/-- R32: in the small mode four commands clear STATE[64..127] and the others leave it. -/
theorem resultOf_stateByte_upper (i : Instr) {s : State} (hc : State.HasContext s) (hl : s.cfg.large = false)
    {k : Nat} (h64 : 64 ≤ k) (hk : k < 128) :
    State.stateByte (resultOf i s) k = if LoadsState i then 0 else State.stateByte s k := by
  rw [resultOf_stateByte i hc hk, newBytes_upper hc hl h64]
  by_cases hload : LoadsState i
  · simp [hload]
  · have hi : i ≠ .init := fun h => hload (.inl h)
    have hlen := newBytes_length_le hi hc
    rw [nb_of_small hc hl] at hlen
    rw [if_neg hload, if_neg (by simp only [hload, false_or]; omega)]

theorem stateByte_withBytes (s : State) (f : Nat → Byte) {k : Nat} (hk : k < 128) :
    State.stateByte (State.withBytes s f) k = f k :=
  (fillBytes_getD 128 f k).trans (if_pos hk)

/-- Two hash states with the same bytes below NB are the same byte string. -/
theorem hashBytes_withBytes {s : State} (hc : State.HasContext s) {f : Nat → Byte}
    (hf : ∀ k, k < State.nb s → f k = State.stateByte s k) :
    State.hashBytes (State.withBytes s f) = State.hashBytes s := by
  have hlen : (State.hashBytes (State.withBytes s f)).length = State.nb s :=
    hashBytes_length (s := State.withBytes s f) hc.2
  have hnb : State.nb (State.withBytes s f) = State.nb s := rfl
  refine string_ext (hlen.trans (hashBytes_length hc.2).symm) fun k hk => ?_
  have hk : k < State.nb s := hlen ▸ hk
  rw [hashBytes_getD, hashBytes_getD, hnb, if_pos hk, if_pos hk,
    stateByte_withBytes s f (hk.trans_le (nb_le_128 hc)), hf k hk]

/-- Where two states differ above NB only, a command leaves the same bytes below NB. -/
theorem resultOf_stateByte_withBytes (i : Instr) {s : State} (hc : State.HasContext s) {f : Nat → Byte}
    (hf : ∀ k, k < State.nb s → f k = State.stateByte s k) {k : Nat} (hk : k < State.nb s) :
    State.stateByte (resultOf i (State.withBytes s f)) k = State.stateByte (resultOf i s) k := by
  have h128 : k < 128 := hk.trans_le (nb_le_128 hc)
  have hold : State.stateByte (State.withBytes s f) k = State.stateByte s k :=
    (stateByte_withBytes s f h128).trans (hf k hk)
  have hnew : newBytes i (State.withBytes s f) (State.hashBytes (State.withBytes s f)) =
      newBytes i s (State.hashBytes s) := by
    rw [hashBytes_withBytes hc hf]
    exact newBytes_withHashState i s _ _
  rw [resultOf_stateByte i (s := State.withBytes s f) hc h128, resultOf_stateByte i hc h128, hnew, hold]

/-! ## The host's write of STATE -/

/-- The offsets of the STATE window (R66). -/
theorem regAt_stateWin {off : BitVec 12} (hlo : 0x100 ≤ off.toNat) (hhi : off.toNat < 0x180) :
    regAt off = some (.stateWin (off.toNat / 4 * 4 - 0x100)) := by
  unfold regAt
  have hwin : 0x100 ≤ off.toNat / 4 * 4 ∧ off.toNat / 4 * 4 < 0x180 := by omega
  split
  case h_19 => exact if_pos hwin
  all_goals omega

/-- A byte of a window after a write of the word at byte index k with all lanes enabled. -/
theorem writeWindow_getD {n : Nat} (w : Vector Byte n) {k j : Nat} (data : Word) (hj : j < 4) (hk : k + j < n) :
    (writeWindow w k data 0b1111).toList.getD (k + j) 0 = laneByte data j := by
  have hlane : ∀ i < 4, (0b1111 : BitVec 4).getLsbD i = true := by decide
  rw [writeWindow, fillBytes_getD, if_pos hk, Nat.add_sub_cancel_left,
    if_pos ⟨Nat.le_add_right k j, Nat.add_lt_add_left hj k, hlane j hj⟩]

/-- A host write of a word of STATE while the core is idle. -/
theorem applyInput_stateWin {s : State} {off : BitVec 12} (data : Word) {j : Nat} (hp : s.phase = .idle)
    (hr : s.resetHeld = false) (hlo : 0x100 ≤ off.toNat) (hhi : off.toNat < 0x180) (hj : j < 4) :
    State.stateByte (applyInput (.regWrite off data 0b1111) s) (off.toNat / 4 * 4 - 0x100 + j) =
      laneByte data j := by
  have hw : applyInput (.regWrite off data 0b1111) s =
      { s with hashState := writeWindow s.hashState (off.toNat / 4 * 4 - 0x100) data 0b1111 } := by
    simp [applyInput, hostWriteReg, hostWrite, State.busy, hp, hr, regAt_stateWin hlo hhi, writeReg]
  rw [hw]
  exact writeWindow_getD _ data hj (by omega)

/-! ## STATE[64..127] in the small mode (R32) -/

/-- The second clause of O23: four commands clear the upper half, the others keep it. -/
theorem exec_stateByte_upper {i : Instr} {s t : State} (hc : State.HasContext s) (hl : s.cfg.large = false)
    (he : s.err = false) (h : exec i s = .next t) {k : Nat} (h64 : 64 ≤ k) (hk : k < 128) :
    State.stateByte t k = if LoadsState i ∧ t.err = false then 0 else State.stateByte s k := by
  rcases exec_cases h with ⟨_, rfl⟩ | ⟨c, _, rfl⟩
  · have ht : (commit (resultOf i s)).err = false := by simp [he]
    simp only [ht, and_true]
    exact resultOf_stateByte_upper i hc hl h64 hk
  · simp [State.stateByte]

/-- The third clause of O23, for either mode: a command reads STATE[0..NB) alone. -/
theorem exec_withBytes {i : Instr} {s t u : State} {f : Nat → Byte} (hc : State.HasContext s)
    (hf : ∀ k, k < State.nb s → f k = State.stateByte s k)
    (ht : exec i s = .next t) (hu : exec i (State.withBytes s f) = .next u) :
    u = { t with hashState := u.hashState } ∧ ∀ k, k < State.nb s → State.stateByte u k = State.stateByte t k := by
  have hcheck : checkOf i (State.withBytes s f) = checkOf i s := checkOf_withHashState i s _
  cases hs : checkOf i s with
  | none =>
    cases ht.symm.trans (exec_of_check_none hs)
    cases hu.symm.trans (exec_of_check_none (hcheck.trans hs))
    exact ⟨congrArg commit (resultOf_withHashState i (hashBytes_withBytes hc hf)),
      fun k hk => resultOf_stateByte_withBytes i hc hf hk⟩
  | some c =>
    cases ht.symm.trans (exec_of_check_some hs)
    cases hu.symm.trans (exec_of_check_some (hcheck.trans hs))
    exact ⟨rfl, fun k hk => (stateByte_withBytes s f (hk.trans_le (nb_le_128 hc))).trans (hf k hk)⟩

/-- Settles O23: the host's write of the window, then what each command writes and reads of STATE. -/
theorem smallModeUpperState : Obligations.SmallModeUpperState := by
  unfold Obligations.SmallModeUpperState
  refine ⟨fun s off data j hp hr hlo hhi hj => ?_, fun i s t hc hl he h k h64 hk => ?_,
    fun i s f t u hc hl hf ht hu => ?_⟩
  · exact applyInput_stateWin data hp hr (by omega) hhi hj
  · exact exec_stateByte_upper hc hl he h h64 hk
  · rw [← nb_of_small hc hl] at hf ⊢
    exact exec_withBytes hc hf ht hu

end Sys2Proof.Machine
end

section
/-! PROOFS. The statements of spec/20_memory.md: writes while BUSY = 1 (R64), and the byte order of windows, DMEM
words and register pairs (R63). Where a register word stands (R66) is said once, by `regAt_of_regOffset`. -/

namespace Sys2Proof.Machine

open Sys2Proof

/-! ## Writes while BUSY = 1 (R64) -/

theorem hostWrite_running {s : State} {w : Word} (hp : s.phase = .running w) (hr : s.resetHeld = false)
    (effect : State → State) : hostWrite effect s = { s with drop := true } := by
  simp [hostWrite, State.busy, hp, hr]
**********
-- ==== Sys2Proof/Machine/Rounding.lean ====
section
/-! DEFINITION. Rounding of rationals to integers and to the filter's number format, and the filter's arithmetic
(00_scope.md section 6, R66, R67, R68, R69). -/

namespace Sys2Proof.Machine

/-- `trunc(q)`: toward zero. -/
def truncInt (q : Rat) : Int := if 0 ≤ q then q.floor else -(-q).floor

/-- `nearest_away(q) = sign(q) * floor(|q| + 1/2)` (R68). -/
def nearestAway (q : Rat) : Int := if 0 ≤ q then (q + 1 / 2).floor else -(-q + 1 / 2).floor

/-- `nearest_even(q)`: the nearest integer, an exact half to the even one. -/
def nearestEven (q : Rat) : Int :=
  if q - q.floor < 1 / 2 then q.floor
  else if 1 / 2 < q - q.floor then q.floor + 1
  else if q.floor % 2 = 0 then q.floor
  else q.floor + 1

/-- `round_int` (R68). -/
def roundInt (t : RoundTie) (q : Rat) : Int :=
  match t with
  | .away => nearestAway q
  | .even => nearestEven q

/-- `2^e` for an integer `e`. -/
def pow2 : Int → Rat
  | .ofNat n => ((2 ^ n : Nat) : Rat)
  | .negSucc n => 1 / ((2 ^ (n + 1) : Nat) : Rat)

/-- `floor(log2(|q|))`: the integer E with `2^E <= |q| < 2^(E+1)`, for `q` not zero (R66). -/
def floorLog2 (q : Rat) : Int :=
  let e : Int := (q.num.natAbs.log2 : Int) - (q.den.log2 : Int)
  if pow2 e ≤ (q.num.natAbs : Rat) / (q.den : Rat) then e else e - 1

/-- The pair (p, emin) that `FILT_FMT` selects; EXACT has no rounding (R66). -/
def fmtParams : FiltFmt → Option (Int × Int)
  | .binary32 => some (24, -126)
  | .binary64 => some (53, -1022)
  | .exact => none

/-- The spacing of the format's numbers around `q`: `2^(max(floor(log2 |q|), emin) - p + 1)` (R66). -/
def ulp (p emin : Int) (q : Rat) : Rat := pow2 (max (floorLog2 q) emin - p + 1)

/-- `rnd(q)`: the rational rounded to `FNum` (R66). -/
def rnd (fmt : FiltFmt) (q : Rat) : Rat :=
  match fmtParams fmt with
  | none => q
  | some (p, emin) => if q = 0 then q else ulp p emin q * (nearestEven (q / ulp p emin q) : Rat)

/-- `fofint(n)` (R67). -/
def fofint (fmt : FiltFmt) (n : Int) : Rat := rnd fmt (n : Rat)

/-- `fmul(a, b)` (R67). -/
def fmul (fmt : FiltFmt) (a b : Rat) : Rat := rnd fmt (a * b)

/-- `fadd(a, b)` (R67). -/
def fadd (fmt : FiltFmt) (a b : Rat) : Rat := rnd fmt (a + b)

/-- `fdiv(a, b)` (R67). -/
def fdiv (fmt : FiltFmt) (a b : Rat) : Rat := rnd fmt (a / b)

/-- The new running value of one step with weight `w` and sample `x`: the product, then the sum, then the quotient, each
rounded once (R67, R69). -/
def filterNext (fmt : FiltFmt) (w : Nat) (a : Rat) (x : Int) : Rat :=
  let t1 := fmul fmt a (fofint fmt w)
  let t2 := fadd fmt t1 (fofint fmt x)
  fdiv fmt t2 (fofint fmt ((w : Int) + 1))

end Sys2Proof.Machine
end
**********
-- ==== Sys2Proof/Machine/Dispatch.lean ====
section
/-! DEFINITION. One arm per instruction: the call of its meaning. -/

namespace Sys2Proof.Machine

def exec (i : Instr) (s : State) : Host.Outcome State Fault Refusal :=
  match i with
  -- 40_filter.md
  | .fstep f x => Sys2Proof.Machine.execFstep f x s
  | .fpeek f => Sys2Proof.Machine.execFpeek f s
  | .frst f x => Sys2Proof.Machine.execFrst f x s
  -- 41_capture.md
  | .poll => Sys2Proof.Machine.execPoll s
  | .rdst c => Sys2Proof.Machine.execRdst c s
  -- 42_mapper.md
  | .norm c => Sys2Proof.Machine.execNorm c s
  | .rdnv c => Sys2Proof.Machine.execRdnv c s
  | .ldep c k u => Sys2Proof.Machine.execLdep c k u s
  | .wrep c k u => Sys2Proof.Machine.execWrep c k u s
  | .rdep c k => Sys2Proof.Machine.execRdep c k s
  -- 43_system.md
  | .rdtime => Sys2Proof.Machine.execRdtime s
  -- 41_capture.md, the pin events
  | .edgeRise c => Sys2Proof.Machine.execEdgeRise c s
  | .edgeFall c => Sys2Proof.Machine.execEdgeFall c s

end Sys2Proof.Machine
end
**********
All lines of the material that contain the word "natAbs" should be listed.

=== Answer for this exercise ===
  let e : Int := (q.num.natAbs.log2 : Int) - (q.den.log2 : Int)
  if pow2 e ≤ (q.num.natAbs : Rat) / (q.den : Rat) then e else e - 1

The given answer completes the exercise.